Algeria is now Africa’s biggest military spender. That’s according to the Stockholm International Peace Research Institute’s (SIPRI) just-released 2009 Yearbook
that says the North African state’s spending increased 18% in real terms in 2008 to $5.2 billion, driven by strong economic growth and a mounting insurgency.
“Military expenditure in Africa increased by 10.2% in real terms in 2008 to reach $25.8 billion,” the Yearbook states, adding that this “is the highest increase since 2004, when military expenditure rose by 11% in real terms following a small decrease in 2003.
Over the past decade, military spending in Africa has increased by 40% mainly due to increases in North Africa. The two largest spenders are Algeria and South Africa, respectively, with 20% and 15% of African military spending,” SIPRI adds.
Despite African military spending reaching a new high, the average military burden (military expenditure as a share of a country`s GDP) has decreased over the past decade.
On average, military spending in African countries was 1.8% of GDP in 2007, down from 3.7% in 1999.
SIPRI says a few countries had shares well above the 2007 average, such as Burundi
(4.9%), Djibouti (4.1%) and Angola (3.9%). The military burden of some countries—including Angola, Burundi, Ethiopia, Rwanda and Sierra Leone—has fallen heavily since 1999 (e.g. Angola`s was 17.3%).
However, no data is available for 2007 for some of the countries with the highest military burdens in earlier years, including Eritrea whose military burden was 34.4% in 1999. Data for most countries in Africa should be viewed with caution as many have significant “off-budget” expenditure, SIPRI cautions.
“The impact of armed conflict on military expenditure is also not always fully reflected in the available data. In some countries, pressure from international institutions to improve budget balances has lowered the military burden. The decreasing economic burden of military expenditure also reflects rising GDP growth rates across the region, both in oil and resource exporters and in non-resource-rich countries.

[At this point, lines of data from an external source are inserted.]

-- ==== Sys2Proof/Laws/Memory.lean ====
section
/-! SUPPORT. The laws of memory as data: a read after a write, and that every operation keeps the canonical
form `Memory.wf` and the bound on the addresses listed. -/

namespace Sys2Proof.Machine

/-! ### Reading -/

theorem Memory.read_erase_same (m : Memory) (a : Nat) :
    Memory.read (Memory.erase m a) a = Memory.unlistedByte := by
  induction m with
  | nil => rfl
  | cons c rest ih =>
    obtain ⟨b, v⟩ := c
    by_cases h : b = a
    · simpa [Memory.erase, h] using ih
    · simpa [Memory.erase, Memory.read, h] using ih

theorem Memory.read_erase_other (m : Memory) {a b : Nat} (h : b ≠ a) :
    Memory.read (Memory.erase m a) b = Memory.read m b := by
  induction m with
  | nil => rfl
  | cons c rest ih =>
    obtain ⟨k, v⟩ := c
    by_cases hk : k = a
    · have hkb : k ≠ b := by omega
      simpa [Memory.erase, Memory.read, hk, hkb, h.symm] using ih
    · by_cases hb : k = b
      · simp [Memory.erase, Memory.read, hb, h]
      · simpa [Memory.erase, Memory.read, hk, hb] using ih

theorem Memory.read_insert_same (m : Memory) (a : Nat) (v : Byte) (h : ∀ c ∈ m, c.1 ≠ a) :
    Memory.read (Memory.insert m a v) a = v := by
  induction m with
  | nil => simp [Memory.insert, Memory.read]
  | cons c rest ih =>
    obtain ⟨k, w⟩ := c
    have hk : k ≠ a := h (k, w) (by simp)
    by_cases hlt : a < k
    · simp [Memory.insert, Memory.read, hlt]
    · have := ih fun c hc => h c (by simp [hc])
      simpa [Memory.insert, Memory.read, hlt, hk] using this

theorem Memory.read_insert_other (m : Memory) {a b : Nat} (v : Byte) (h : b ≠ a) :
    Memory.read (Memory.insert m a v) b = Memory.read m b := by
  induction m with
  | nil => simp [Memory.insert, Memory.read, h.symm]
  | cons c rest ih =>
    obtain ⟨k, w⟩ := c
    by_cases hlt : a < k
    · simp [Memory.insert, Memory.read, hlt, h.symm]
    · by_cases hb : k = b
      · subst hb; simp [Memory.insert, Memory.read, hlt]
      · simp [Memory.insert, Memory.read, hlt, hb, ih]

theorem Memory.mem_erase {m : Memory} {a : Nat} {c : Host.Cell} :
    c ∈ Memory.erase m a ↔ c ∈ m ∧ c.1 ≠ a := by
  simp [Memory.erase]

theorem Memory.mem_insert {m : Memory} {a : Nat} {v : Byte} {c : Host.Cell} :
    c ∈ Memory.insert m a v ↔ c = (a, v) ∨ c ∈ m := by
  induction m with
  | nil => simp [Memory.insert]
  | cons d rest ih =>
    obtain ⟨k, w⟩ := d
    by_cases hlt : a < k
    · simp [Memory.insert, hlt]
    · simp only [Memory.insert, hlt, if_false, List.mem_cons, ih]
      tauto

/-- The byte written is the byte read back, whatever the memory. -/
@[simp] theorem Memory.read_write_same (m : Memory) (a : Nat) (v : Byte) :
    Memory.read (Memory.write m a v) a = v := by
  by_cases h : v = Memory.unlistedByte
  · simp [Memory.write, h, Memory.read_erase_same]
  · simp only [Memory.write, h, if_false]
    exact Memory.read_insert_same _ _ _ fun c hc => (Memory.mem_erase.mp hc).2

/-- A write leaves every other address alone. -/
theorem Memory.read_write_other (m : Memory) {a b : Nat} (v : Byte) (h : b ≠ a) :
    Memory.read (Memory.write m a v) b = Memory.read m b := by
  by_cases hv : v = Memory.unlistedByte
  · simp [Memory.write, hv, Memory.read_erase_other m h]
  · simp [Memory.write, hv, Memory.read_insert_other _ v h, Memory.read_erase_other m h]

/-- Both cases at once. -/
theorem Memory.read_write (m : Memory) (a b : Nat) (v : Byte) :
    Memory.read (Memory.write m a v) b = if b = a then v else Memory.read m b := by
  by_cases h : b = a
  · subst h; simp
  · simp [h, Memory.read_write_other m v h]

/-- What storing bytes at rising addresses leaves at each address. -/
theorem Memory.read_writeBytes (m : Memory) (a b : Nat) (bytes : List Byte) :
    Memory.read (Memory.writeBytes m a bytes) b =
      if a ≤ b then bytes.getD (b - a) (Memory.read m b) else Memory.read m b := by
  induction bytes generalizing m a with
  | nil => simp [Memory.writeBytes]
  | cons v rest ih =>
    rw [Memory.writeBytes, ih, Memory.read_write]
    by_cases hab : b = a
    · subst hab; simp
    · by_cases hle : a ≤ b
      · have h1 : a + 1 ≤ b := by omega
        have h2 : b - a = (b - (a + 1)) + 1 := by omega
        simp [hle, h1, hab, h2]
      · have h1 : ¬ a + 1 ≤ b := by omega
        simp [hle, h1, hab]

/-! ### The canonical form -/

theorem Memory.wf_erase {m : Memory} (a : Nat) (h : Memory.wf m) : Memory.wf (Memory.erase m a) :=
  ⟨h.1.filter _, fun c hc => h.2 c (Memory.mem_erase.mp hc).1⟩

theorem Memory.rising_insert {m : Memory} {a : Nat} (v : Byte) (h : m.Pairwise fun c d => c.1 < d.1)
    (hne : ∀ c ∈ m, c.1 ≠ a) : (Memory.insert m a v).Pairwise fun c d => c.1 < d.1 := by
  induction m with
  | nil => simp [Memory.insert]
  | cons d rest ih =>
    obtain ⟨k, w⟩ := d
    obtain ⟨hk, hrest⟩ := List.pairwise_cons.mp h
    by_cases hlt : a < k
    · rw [Memory.insert, if_pos hlt]
      refine List.pairwise_cons.mpr ⟨?_, h⟩
      intro c hc
      rcases List.mem_cons.mp hc with rfl | hc
      · exact hlt
      · exact hlt.trans (hk c hc)
    · rw [Memory.insert, if_neg hlt]
      refine List.pairwise_cons.mpr ⟨?_, ih hrest fun c hc => hne c (by simp [hc])⟩
      intro c hc
      rcases Memory.mem_insert.mp hc with rfl | hc
      · have : k ≠ a := hne (k, w) (by simp)
        simp only; omega
      · exact hk c hc

/-- A write keeps the canonical form. -/
theorem Memory.wf_write {m : Memory} (a : Nat) (v : Byte) (h : Memory.wf m) :
    Memory.wf (Memory.write m a v) := by
  by_cases hv : v = Memory.unlistedByte
  · simpa [Memory.write, hv] using Memory.wf_erase a h
  · simp only [Memory.write, hv, if_false]
    have he := Memory.wf_erase a h
    refine ⟨Memory.rising_insert v he.1 fun c hc => (Memory.mem_erase.mp hc).2, ?_⟩
    intro c hc
    rcases Memory.mem_insert.mp hc with rfl | hc
    · exact hv
    · exact he.2 c hc

/-- Storing bytes keeps the canonical form. -/
theorem Memory.wf_writeBytes {m : Memory} (a : Nat) (bytes : List Byte) (h : Memory.wf m) :
    Memory.wf (Memory.writeBytes m a bytes) := by
  induction bytes generalizing m a with
  | nil => exact h
  | cons v rest ih => exact ih (a + 1) (Memory.wf_write a v h)

/-- Memory with nothing listed is canonical. -/
theorem Memory.wf_nil : Memory.wf [] := ⟨List.Pairwise.nil, by simp⟩

/-- The memory of an image is canonical. -/
theorem Memory.wf_ofImage (image : List Byte) : Memory.wf (Memory.ofImage image) :=
  Memory.wf_writeBytes 0 image Memory.wf_nil

/-- A constructed core's memory is canonical, whatever the image. -/
theorem State.wf_construct (config : Config) (image : List Byte) : Memory.wf (State.construct config image).mem :=
  Memory.wf_ofImage _

/-- Placing bytes at `pc` keeps the canonical form. -/
theorem State.wf_placeAtPc {s : State} (bytes : List Byte) (h : Memory.wf s.mem) :
    Memory.wf (s.placeAtPc bytes).mem := Memory.wf_writeBytes _ _ h

/-! ### The addresses listed -/

/-- A write below `n` lists no address at or above `n`. -/
theorem Memory.bound_write {m : Memory} {a n : Nat} (v : Byte) (h : ∀ c ∈ m, c.1 < n) (ha : a < n) :
    ∀ c ∈ Memory.write m a v, c.1 < n := by
  intro c hc
  by_cases hv : v = Memory.unlistedByte
  · simp only [Memory.write, hv, if_true] at hc
    exact h c (Memory.mem_erase.mp hc).1
  · simp only [Memory.write, hv, if_false] at hc
    rcases Memory.mem_insert.mp hc with rfl | hc
    · exact ha
    · exact h c (Memory.mem_erase.mp hc).1

/-- Storing bytes that end at or below `n` lists no address at or above `n`. -/
theorem Memory.bound_writeBytes {m : Memory} {a n : Nat} (bytes : List Byte) (h : ∀ c ∈ m, c.1 < n)
    (ha : a + bytes.length ≤ n) : ∀ c ∈ Memory.writeBytes m a bytes, c.1 < n := by
  induction bytes generalizing m a with
  | nil => exact h
  | cons v rest ih =>
    simp only [List.length_cons] at ha
    exact ih (Memory.bound_write v h (by omega)) (by omega)

end Sys2Proof.Machine
end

In 2007 Africa`s economy grew at its fastest rate in decades, by 6.5%, partly due to rising oil production and prices, high global demand for commodities, and debt relief packages to many countries. Greater capital flows, particularly from emerging investors such as
China, also contributed to the growth.
Focusing on Algeria, the Yearbook cites the nation as “an example of a country whose military spending has increased sharply over the past 10 years while military spending as a share of GDP has fallen due to high economic growth.
“Algeria, with its large oil and gas reserves, is a regional power in North Africa and it has been developing its political influence by becoming a main ally of the USA in the ‘global war on terrorism`,” SIPRI adds.
This year`s 18% increase is the largest in the last 1decade.
“As in previous budgets, allocations for national defence were higher than for any other sector; resources allocated for health were less than half those for the military. Major arms deals signed by Algeria since 2002–2004, including those for a large quantity of Russian military hardware, reflect this prioritisation…”
However, over the period 1999–2007 the military burden in Algeria has fallen from 3.8% to 3%.
“This is the result of strong economic growth driven mostly by high oil and gas production. Algeria produces 13% of Europe`s gas supplies and 1.46 million barrels of oil per day, and their prices have reached record peaks in recent years.”
SIPRI says two specific factors explain Algeria`s prioritisation of the military. “First, the increasing threat posed by attacks from al-Qaeda in the Islamic Maghreb (AQIM) has put pressure on the Algerian security forces.
“Between 2006 and 2008 several hundred people were killed by terrorists attacks in Algeria, including bombings of UN installations, the prime minister`s office and police stations, and kidnappings of Western citizens. The government`s response to this low-intensity insurgency has been mainly military, by raising the operational military budget.
“The emergence of a group like AQIM—which has declared its intention to attack Western targets and send fighters to Iraq—has given the conflict in Algeria an international dimension and provided the military with further arguments to justify its importance.
“Second, there is strong military influence in Algerian politics. The Algerian military is a direct successor of the Armée de Libération Nationale (ALN, National Liberation Army), the armed wing of the Front de Libération National (FLN, National Liberation Front) during the Algerian war of independence.
“Since independence, the revolutionary elite composed of members of the FLN and the ALN has dominated politics and the position of president has consequently been weak.
“While President Abdelaziz Bouteflika`s main agenda has been to bolster the president`s position by trying to demilitarise the Algerian Government, he has sought to keep the military`s support [which he needed as he was seeking to alter the constitution to run for a third presidential term] with high defence budgets and large military equipment deals.